Harga Minyak Sesi Asia Jumat 23 Januari 2026 Naik Terdukung Harapan Peningkatan Permintaan

158
Offshore drilling rig in the Irish Sea off the west coast of England.

(Vibiznews – Commodity) Harga minyak mentah berjangka bergerak naik di sesi perdagangan Asia pada hari Jumat, mengurangi sebagian kerugian sesi sebelumnya terpicu harapan peningkatan permintaan.

Harga minyak mentah berjangka WTI AS kontrak Maret 2026 bergerak naik 0,,91% pada $59,90 per barel.

Harga minyak mentah berjangka Brent bergerak naik 0,83% pada $64,59 per barel.

CEO produsen utama Saudi Aramco meredakan kekhawatiran tentang kelebihan pasokan minyak global, dengan alasan permintaan yang kuat di negara-negara berkembang, yang dipimpin oleh China dan AS, dengan total konsumsi mencapai rekor tertinggi tahun lalu dan diperkirakan akan meningkat lebih lanjut pada tahun 2026.

Sementara itu Badan Energi Internasional (IEA) menegaskan kembali bahwa pasokan minyak global kemungkinan akan melebihi permintaan tahun ini, bahkan setelah sedikit merevisi perkiraan pertumbuhan permintaannya ke atas.

Namun, kenaikan harga minyak tetap terbatas di tengah kekhawatiran yang masih ada tentang peningkatan pasokan, bersamaan dengan prospek gencatan senjata di Ukraina dan meredanya ancaman AS terhadap Iran.

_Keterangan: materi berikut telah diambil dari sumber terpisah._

/-- The admission decision once the record is read (R302, R304, R305, R324). -/
def decideSite (s : State) (t : Nat) : State :=
  let r := identity s t
  let p := pgSite t
  let l := (siteOf s t).list.map (entryMatch t r)
  if !(identOk r) then quarantine (countError (wr s p Reg.SITE_ADMIT 6) p 2 3 1 none) t
  else
    match l.findIdx? fun m => m = 4 with
    | some i =>
      let c := cachers r
      let n := leAt r 7 1
      let s := wr s p Reg.SITE_ADMIT
        (w64 (1 + i <<< 4 + n <<< 8 + (c.headD 0) <<< 12 + (if c.isEmpty then 0 else 1) <<< 15))
      let s := (List.range n).foldl (fun s j => emit s (.site t "SET_AGENT" [j, j] [])) s
      moveSite s t 2 3
    | none => quarantine (wr s p Reg.SITE_ADMIT (w64 (2 + l.foldl max 0))) t

/-- ID_DATA (R300 to R305): one identity word; after the last the chiplet is admitted or held in QUARANTINE. -/
def execIdData (t i : Nat) (v : Word) (s : State) : Res :=
  .next (if siteAt s t 2 2 ∧ i < 16 then
      let s := wr s (pgSite t) (Reg.SITE_IDENT i) v
      let s := setSite s t fun x => { x with idSeen := if x.idSeen.contains i then x.idSeen else x.idSeen ++ [i] }
      let seen := (siteOf s t).idSeen
      if seen.length = 16 then decideSite s t
      else
        match (List.range 16).find? fun j => !(seen.contains j) with
        | some j => emit s (.site t "ID_REQ" [j] [])
        | none => s
    else s)

/-- The capacity in half-modules of modules up and of those at x32 (R298). -/
def halvesOf (up x32 : Nat) : Nat := ((List.range 16).map fun m => if up.testBit m then (if x32.testBit m then 1 else 2) else 0).sum

/-- The highest rate a site may train at (R292, R324): `MAX_GTS`, and 16 GT/s on hub stepping B0. -/
def maxGts (s : State) (t : Nat) : Nat :=
  let v := rf s (pgSite t) Reg.SITE_CFG 8 8
  let v := if v = 4 ∨ v = 8 ∨ v = 12 ∨ v = 16 ∨ v = 24 ∨ v = 32 then v else 32
  if s.fuse.hubStep = 0xB0 then min v 16 else v

/-- The site is in full training at power-on, which tries again what the defect map names (R299). -/
def fullyTrained (s : State) (t : Nat) : Bool := s.boot.fullSites.testBit t && !s.boot.warm && decide (s.boot.phase ≠ .ready)

/-- The modules that the defect map bars from training, and those it holds to x32 (R299, R478). -/
def barred (s : State) (t : Nat) : Nat × Nat :=
  if fullyTrained s t then (0, 0)
  else
    let f := mapInForce s
    (maskOf ((f.modules.filter fun b => b.1 = t).map (·.2)), maskOf ((f.halves.filter fun b => b.1 = t).map (·.2.1)))

/-- Full training at power-on clears from the map what came up (R299). -/
def clearMap (s : State) (t up x32 : Nat) : State :=
  if fullyTrained s t then
    { s with flash := { s.flash with fieldMap := { s.flash.fieldMap with
      modules := s.flash.fieldMap.modules.filter fun b => !(b.1 = t && up.testBit b.2)
      halves := s.flash.fieldMap.halves.filter fun b => !(b.1 = t && up.testBit b.2.1 && !(x32.testBit b.2.1)) } } }
  else s

/-- MAINBAND_TRAINED (R296, R298, R299, R300, R304, R324, R325): the site becomes ADMITTED on the modules that trained and
that the defect map does not bar; below the floor it enters FAULT. -/
def execMainbandTrained (t up x32 gts : Nat) (s : State) : Res :=
  .next (if siteAt s t 2 3 then
      let off := barred s t
      let s := clearMap s t up x32
      let up := up &&& (65535 ^^^ off.1)
      let x32 := x32 ||| off.2
      let h := halvesOf up x32
      let ok := [4, 8, 12, 16, 24, 32].contains gts && decide (gts ≤ maxGts s t)
      if h = 0 ∨ !ok then siteFault s t 3
      else if h < 16 then siteFault s t 5
      else
        let az := min 2 (leAt (identity s t) 6 1)
        let p := pgSite t
        let lost := (mapInForce s).halves.filter fun b => b.1 = t
        let s := setSite s t fun x => { x with lostHalves := lost.map (·.2) }
        let s := wr s p Reg.SITE_LINK
          (w64 (up % 65536 + ((x32 &&& up) % 65536) <<< 16 + h <<< 32 + gts <<< 40 + az <<< 48))
        let s := setSite s t fun x => { x with
          modStat := (List.range 16).map fun m =>
            setFld (x.modStat.getD m 0) 4 2 (if up.testBit m then (if x32.testBit m then 1 else 2) else 0) }
        let s := wf s p Reg.SITE_ADMIT 56 8 (arithVer s)
        let s := moveSite s t 3 4
        let s := emit s (.site t "ADMIT" [arithVer s, az, t, 2] [])
        let s := emit s (.site t "ASSIGN" [rf s p Reg.SITE_ASSIGN 0 16, rf s p Reg.SITE_ASSIGN 16 16] [])
        let cap := siteCapMax s t
        let s := wf (wf s pgPwr (Reg.SITE_PWR t) 16 12 cap) pgPwr (Reg.SITE_PWR t) 32 12 cap
        raiseEvt s p 0
    else s)

/-! ### Assignment (R306) -/

/-- SITE_ASSIGN (R306): the masks change at once; the write completes when the requests of every partition removed have
drained. -/
def execSiteAssign (fn t : Nat) (v : Word) (s : State) : Res :=
  .next (if t < 4 then withWrite s fn (pgSite t) Reg.SITE_ASSIGN fun s =>
      let p := pgSite t
      let old := rf s p Reg.SITE_ASSIGN 0 32
      let new := fld v 0 32
      let part := new % 65536
      let cache := new / 65536
      let held := (List.range 16).any fun k =>
        (partState s k = 3 || partState s k = 4 || sealHeld s k) &&
          (old.testBit k != new.testBit k || old.testBit (16 + k) != new.testBit (16 + k))
      let sets := (List.range 16).any fun k => cache.testBit k && !(old.testBit (16 + k))
      let ok := !held && decide (cache &&& part = cache) &&
        (!sets || (siteAdmitted s t && rb s p Reg.SITE_ADMIT 15)) &&
        (!(rb s p Reg.SITE_CFG 0) || decide (popCount part 16 ≤ 1))
      guarded s p ok fun s =>
        let s := dropMicro (wf s p Reg.SITE_ASSIGN 0 32 new) fun e => e.req = 164 + t
        let gone := old % 65536 &&& (65535 ^^^ part)
        updIso (setSite s t fun x => { x with assigning := some (gone ||| x.assigning.getD 0) })
    else s)

/-- ASSIGN_DONE (R306, R325). -/
def execAssignDone (t : Nat) (s : State) : Res :=
  .next (match (siteOf s t).assigning with
    | none => s
    | some gone =>
      if s.siteReqs.any fun q => q.site = t && gone.testBit q.part then s
      else
        let p := pgSite t
        let s := setSite s t fun x => { x with assigning := none }
        let s := if siteAdmitted s t then
            emit s (.site t "ASSIGN" [rf s p Reg.SITE_ASSIGN 0 16, rf s p Reg.SITE_ASSIGN 16 16] [])
          else s
        raiseEvt s p 6)

/-! ### Modules (R297 to R299) -/

/-- Flits whose module no longer carries them are sent again on the others (R297). -/
def moveFlits (s : State) (t : Nat) : State :=
  let l := activeModules s t
  sendAgain s t fun f => !(l.contains f.2)

/-- A module leaves service to retrain (R297): new flits go to the others, and those it left unacknowledged are sent again
on them. -/
def startRetrain (s : State) (t m : Nat) : State :=
  if siteAdmitted s t ∧ m < 16 ∧ rb s (pgSite t) Reg.SITE_LINK m ∧ !((siteOf s t).retrain.contains m) then
    moveFlits (setSite s t fun x => { x with
      retrain := x.retrain ++ [m]
      crcErrs := x.crcErrs.filter fun e => e.1 ≠ m
      modStat := x.modStat.set m (let w := x.modStat.getD m 0; setFld w 16 16 (fld w 16 16 + 1)) }) t
  else s

/-- A flit of module `m` fails its CRC (R297): over 16 failures of a module within 1 ms, which is 25,000 ticks, retrain
it. -/
def crcFails (s : State) (t m : Nat) : State :=
  let now := (rd s pgErr Reg.ERR_TIME).toNat
  let s := setSite s t fun x => { x with crcErrs := (x.crcErrs.filter fun e => decide (now < e.2 + 25000)) ++ [(m, now)] }
  if 16 < ((siteOf s t).crcErrs.countP fun e => e.1 = m) then startRetrain s t m else s

/-- SITE_CMD_RETRAIN (R324): legal in READY with ADMITTED. -/
def execSiteCmdRetrain (fn t : Nat) (s : State) : Res :=
  .next (if t < 4 then withWrite s fn (pgSite t) Reg.SITE_CMD fun s =>
      guarded s (pgSite t) (siteAt s t 3 4) fun s => startRetrain s t (rf s (pgSite t) Reg.SITE_MOD_SEL 0 4)
    else s)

Analyst Vibiz Research Center memperkirakan untuk perdagangan selanjutnya, harga minyak dapat bergerak turun dengan peningkatan pasokan minyak mentah mingguan AS dan tercapainya kemajuan perundingan Rusia-Ukraina memicu pemulihan pasokan minyak. Namun harga minyak dapat menguat dengan penguatan ekonomi memicu harapan peningkatan permintaan. Harga minyak mentah berjangka WTI diperkirakan bergerak dalam kisaran Resistance $60,47-$61,57. Namun jika turun, akan bergerak dalam kisaran Support $58,61-$57,85.